DATA SHOWN:
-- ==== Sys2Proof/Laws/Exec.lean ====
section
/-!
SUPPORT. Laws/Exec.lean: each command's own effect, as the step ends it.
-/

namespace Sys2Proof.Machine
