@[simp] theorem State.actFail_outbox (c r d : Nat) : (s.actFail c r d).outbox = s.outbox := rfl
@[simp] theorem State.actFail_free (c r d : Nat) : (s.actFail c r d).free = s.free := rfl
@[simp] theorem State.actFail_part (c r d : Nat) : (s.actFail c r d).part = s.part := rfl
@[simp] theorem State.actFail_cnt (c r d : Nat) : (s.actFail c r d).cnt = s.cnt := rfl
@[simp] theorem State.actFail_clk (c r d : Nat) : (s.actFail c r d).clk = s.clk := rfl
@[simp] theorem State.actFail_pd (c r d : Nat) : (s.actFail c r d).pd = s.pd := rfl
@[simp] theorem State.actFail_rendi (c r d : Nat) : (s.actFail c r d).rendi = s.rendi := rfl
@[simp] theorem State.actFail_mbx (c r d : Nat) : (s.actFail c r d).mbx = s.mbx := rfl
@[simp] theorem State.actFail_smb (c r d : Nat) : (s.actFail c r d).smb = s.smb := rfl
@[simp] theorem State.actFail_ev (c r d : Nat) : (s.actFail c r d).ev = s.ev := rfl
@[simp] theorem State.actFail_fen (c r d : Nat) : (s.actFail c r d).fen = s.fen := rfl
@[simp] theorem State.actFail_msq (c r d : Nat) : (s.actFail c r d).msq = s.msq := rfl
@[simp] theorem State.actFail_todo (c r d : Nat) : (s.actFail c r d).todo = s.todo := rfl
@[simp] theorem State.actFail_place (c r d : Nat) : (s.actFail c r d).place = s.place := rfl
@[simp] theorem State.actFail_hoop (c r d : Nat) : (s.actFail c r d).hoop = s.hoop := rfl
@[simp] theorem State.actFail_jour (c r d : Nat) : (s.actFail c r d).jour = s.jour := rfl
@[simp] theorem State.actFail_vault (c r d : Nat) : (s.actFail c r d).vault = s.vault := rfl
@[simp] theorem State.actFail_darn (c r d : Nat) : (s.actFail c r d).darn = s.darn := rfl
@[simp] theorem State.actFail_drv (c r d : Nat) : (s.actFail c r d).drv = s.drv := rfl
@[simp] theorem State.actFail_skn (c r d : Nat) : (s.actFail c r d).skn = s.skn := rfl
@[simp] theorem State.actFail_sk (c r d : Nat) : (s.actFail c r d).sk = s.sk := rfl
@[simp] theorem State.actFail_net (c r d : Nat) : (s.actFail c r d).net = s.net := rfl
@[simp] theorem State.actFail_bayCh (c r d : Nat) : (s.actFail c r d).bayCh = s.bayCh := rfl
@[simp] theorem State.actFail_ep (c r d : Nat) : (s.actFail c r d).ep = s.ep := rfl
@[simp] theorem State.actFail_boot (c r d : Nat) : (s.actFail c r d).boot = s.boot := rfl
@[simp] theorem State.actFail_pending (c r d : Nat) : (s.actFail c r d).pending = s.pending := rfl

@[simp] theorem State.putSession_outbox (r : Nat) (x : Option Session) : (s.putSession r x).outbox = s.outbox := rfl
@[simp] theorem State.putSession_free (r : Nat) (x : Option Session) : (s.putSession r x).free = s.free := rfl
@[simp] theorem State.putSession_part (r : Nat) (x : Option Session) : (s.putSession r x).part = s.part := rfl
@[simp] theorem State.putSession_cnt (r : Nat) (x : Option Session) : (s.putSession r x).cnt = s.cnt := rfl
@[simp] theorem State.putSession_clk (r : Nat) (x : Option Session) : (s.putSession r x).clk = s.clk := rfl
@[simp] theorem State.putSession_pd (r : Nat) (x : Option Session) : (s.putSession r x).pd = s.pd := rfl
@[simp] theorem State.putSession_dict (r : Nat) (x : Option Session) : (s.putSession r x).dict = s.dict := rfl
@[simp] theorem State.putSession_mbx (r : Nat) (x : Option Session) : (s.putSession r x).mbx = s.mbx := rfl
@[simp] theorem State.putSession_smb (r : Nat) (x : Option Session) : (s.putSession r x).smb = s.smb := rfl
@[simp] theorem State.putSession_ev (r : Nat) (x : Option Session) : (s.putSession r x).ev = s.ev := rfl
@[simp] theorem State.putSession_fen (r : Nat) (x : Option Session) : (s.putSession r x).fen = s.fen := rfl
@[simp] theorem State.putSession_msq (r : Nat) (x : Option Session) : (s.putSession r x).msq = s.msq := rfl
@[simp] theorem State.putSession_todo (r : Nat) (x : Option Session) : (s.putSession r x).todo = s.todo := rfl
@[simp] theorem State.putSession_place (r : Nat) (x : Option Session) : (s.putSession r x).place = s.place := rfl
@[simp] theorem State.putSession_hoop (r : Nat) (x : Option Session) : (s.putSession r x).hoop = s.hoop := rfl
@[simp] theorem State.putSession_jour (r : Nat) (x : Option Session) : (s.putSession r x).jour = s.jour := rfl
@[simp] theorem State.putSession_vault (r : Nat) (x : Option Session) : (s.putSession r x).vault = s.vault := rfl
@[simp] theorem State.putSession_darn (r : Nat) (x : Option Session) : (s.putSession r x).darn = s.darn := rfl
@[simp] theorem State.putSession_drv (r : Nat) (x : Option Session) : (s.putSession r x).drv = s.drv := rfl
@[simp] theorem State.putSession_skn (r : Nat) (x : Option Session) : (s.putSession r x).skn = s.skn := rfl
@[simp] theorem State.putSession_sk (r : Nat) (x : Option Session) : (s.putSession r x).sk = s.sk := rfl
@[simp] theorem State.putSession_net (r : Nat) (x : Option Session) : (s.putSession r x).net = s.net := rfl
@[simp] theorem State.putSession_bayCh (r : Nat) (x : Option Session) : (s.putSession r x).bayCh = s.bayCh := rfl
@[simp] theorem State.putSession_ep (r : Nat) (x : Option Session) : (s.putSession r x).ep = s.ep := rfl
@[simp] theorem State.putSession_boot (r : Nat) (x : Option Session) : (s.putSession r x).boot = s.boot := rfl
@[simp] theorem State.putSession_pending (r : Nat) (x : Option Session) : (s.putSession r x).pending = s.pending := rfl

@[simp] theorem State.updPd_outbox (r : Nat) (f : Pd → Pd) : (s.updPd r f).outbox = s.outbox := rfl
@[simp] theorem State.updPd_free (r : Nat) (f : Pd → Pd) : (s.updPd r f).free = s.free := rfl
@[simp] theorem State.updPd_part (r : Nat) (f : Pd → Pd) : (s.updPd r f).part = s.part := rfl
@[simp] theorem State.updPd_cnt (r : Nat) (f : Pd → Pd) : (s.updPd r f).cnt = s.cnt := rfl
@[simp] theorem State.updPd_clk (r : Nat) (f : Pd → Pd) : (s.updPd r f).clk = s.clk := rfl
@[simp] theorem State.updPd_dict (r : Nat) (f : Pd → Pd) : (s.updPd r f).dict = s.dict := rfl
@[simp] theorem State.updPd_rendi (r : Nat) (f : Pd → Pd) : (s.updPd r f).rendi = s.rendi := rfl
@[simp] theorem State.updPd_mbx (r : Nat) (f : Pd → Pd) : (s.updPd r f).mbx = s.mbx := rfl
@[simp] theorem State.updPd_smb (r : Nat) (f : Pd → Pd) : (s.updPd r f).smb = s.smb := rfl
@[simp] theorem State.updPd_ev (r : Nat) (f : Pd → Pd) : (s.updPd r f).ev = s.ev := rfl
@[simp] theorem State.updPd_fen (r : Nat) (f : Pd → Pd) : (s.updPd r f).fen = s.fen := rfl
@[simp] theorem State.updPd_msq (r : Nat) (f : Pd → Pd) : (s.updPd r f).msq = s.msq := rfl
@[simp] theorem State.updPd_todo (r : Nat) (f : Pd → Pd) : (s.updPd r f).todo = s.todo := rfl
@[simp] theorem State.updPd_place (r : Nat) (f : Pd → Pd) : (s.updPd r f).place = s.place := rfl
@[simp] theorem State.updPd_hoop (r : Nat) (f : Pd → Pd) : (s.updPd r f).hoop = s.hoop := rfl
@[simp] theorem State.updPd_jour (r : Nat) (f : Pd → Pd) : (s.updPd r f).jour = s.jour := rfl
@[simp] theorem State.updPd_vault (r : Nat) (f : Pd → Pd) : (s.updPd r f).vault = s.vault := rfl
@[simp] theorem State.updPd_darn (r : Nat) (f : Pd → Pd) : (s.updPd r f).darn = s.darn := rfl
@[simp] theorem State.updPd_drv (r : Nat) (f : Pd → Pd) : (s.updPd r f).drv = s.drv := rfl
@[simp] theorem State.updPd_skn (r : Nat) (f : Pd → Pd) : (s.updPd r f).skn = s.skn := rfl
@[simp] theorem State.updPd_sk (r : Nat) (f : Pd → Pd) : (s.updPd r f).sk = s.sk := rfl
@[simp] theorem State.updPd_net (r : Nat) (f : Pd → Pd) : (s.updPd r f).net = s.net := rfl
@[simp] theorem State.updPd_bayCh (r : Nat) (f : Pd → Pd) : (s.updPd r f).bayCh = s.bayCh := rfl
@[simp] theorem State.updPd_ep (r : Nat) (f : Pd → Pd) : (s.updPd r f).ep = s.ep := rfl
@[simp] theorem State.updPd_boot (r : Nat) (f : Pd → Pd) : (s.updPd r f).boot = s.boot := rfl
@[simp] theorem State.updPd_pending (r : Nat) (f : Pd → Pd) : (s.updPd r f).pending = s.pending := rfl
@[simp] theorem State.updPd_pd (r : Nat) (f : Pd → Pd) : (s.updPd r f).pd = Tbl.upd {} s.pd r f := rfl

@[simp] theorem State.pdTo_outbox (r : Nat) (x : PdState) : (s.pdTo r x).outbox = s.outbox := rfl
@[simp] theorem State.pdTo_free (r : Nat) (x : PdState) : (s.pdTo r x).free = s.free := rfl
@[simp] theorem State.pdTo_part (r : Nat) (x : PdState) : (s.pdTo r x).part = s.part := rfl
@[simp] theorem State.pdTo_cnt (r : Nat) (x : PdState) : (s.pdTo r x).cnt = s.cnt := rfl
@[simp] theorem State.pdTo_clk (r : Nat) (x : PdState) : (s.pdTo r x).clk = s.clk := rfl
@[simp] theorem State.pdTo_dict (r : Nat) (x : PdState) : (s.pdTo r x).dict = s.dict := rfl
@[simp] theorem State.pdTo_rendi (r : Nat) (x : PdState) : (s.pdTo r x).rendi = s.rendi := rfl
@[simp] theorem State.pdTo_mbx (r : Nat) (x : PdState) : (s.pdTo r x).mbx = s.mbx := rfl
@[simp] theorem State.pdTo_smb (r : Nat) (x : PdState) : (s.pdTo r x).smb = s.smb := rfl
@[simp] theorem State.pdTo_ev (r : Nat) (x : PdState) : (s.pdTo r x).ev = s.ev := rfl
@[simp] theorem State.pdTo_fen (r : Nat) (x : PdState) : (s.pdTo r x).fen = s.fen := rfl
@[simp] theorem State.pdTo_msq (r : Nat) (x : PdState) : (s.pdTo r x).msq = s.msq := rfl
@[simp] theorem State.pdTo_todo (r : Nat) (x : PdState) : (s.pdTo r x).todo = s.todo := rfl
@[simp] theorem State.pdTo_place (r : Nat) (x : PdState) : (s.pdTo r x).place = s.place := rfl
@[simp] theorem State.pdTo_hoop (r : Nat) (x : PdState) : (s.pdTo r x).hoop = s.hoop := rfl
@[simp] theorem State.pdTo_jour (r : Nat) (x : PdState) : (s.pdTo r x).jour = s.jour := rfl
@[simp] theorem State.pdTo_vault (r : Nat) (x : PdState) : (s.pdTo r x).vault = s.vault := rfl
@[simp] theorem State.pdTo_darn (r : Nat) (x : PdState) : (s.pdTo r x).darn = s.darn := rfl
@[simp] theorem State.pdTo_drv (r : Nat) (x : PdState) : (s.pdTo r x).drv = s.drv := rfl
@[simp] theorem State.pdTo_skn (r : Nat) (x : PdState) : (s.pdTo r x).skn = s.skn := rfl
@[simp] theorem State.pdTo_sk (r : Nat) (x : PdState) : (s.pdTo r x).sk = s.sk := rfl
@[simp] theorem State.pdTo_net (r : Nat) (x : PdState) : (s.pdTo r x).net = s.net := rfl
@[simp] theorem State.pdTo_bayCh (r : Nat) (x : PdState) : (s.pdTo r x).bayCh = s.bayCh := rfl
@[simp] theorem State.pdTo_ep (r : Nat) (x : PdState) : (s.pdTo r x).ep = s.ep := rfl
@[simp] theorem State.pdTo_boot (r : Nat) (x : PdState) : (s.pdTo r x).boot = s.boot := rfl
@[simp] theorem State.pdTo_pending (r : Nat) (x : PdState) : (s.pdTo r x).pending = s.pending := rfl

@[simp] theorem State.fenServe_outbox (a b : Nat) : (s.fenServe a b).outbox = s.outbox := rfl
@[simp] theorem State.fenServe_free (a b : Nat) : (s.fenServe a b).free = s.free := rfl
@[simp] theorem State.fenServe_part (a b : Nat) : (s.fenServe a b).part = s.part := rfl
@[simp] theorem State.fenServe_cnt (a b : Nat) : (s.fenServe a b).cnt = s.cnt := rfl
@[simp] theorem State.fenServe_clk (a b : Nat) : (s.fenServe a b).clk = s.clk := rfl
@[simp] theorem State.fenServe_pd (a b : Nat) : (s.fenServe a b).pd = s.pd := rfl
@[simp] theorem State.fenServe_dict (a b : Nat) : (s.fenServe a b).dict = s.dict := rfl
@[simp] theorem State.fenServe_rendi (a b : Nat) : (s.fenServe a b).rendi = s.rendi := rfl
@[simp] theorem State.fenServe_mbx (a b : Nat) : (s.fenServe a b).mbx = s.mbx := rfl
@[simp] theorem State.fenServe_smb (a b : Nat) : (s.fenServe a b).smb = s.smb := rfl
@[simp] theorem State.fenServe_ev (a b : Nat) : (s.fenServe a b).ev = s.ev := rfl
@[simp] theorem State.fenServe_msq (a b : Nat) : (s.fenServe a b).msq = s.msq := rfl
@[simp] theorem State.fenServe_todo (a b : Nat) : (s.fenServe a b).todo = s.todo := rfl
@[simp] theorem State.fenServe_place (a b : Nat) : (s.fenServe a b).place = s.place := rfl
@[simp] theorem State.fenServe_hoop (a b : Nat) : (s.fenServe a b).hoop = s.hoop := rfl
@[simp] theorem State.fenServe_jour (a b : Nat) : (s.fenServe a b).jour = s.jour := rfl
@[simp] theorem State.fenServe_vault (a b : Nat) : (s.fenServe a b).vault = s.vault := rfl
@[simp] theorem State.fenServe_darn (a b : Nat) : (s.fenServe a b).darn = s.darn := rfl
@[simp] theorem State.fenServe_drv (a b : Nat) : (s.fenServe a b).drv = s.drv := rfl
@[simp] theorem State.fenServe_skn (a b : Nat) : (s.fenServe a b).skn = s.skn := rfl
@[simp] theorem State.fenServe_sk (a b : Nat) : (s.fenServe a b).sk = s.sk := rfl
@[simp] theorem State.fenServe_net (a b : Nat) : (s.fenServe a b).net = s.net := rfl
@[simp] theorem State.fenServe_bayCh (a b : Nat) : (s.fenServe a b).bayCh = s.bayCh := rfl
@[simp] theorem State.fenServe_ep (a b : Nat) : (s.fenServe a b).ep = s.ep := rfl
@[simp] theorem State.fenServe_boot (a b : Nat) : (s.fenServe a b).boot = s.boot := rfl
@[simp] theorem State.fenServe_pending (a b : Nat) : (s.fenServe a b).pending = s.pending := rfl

WHAT TO PRODUCE: Reproduce exactly the entries above, limited to the lines from the one with "f).fen = s.fen := rfl" through the one with "s.pd r f := rfl", both included.

OUTPUT:
@[simp] theorem State.updPd_fen (r : Nat) (f : Pd → Pd) : (s.updPd r f).fen = s.fen := rfl
@[simp] theorem State.updPd_msq (r : Nat) (f : Pd → Pd) : (s.updPd r f).msq = s.msq := rfl
@[simp] theorem State.updPd_todo (r : Nat) (f : Pd → Pd) : (s.updPd r f).todo = s.todo := rfl
@[simp] theorem State.updPd_place (r : Nat) (f : Pd → Pd) : (s.updPd r f).place = s.place := rfl
@[simp] theorem State.updPd_hoop (r : Nat) (f : Pd → Pd) : (s.updPd r f).hoop = s.hoop := rfl
@[simp] theorem State.updPd_jour (r : Nat) (f : Pd → Pd) : (s.updPd r f).jour = s.jour := rfl
@[simp] theorem State.updPd_vault (r : Nat) (f : Pd → Pd) : (s.updPd r f).vault = s.vault := rfl
@[simp] theorem State.updPd_darn (r : Nat) (f : Pd → Pd) : (s.updPd r f).darn = s.darn := rfl
@[simp] theorem State.updPd_drv (r : Nat) (f : Pd → Pd) : (s.updPd r f).drv = s.drv := rfl
@[simp] theorem State.updPd_skn (r : Nat) (f : Pd → Pd) : (s.updPd r f).skn = s.skn := rfl
@[simp] theorem State.updPd_sk (r : Nat) (f : Pd → Pd) : (s.updPd r f).sk = s.sk := rfl
@[simp] theorem State.updPd_net (r : Nat) (f : Pd → Pd) : (s.updPd r f).net = s.net := rfl
@[simp] theorem State.updPd_bayCh (r : Nat) (f : Pd → Pd) : (s.updPd r f).bayCh = s.bayCh := rfl
@[simp] theorem State.updPd_ep (r : Nat) (f : Pd → Pd) : (s.updPd r f).ep = s.ep := rfl
@[simp] theorem State.updPd_boot (r : Nat) (f : Pd → Pd) : (s.updPd r f).boot = s.boot := rfl
@[simp] theorem State.updPd_pending (r : Nat) (f : Pd → Pd) : (s.updPd r f).pending = s.pending := rfl
@[simp] theorem State.updPd_pd (r : Nat) (f : Pd → Pd) : (s.updPd r f).pd = Tbl.upd {} s.pd r f := rfl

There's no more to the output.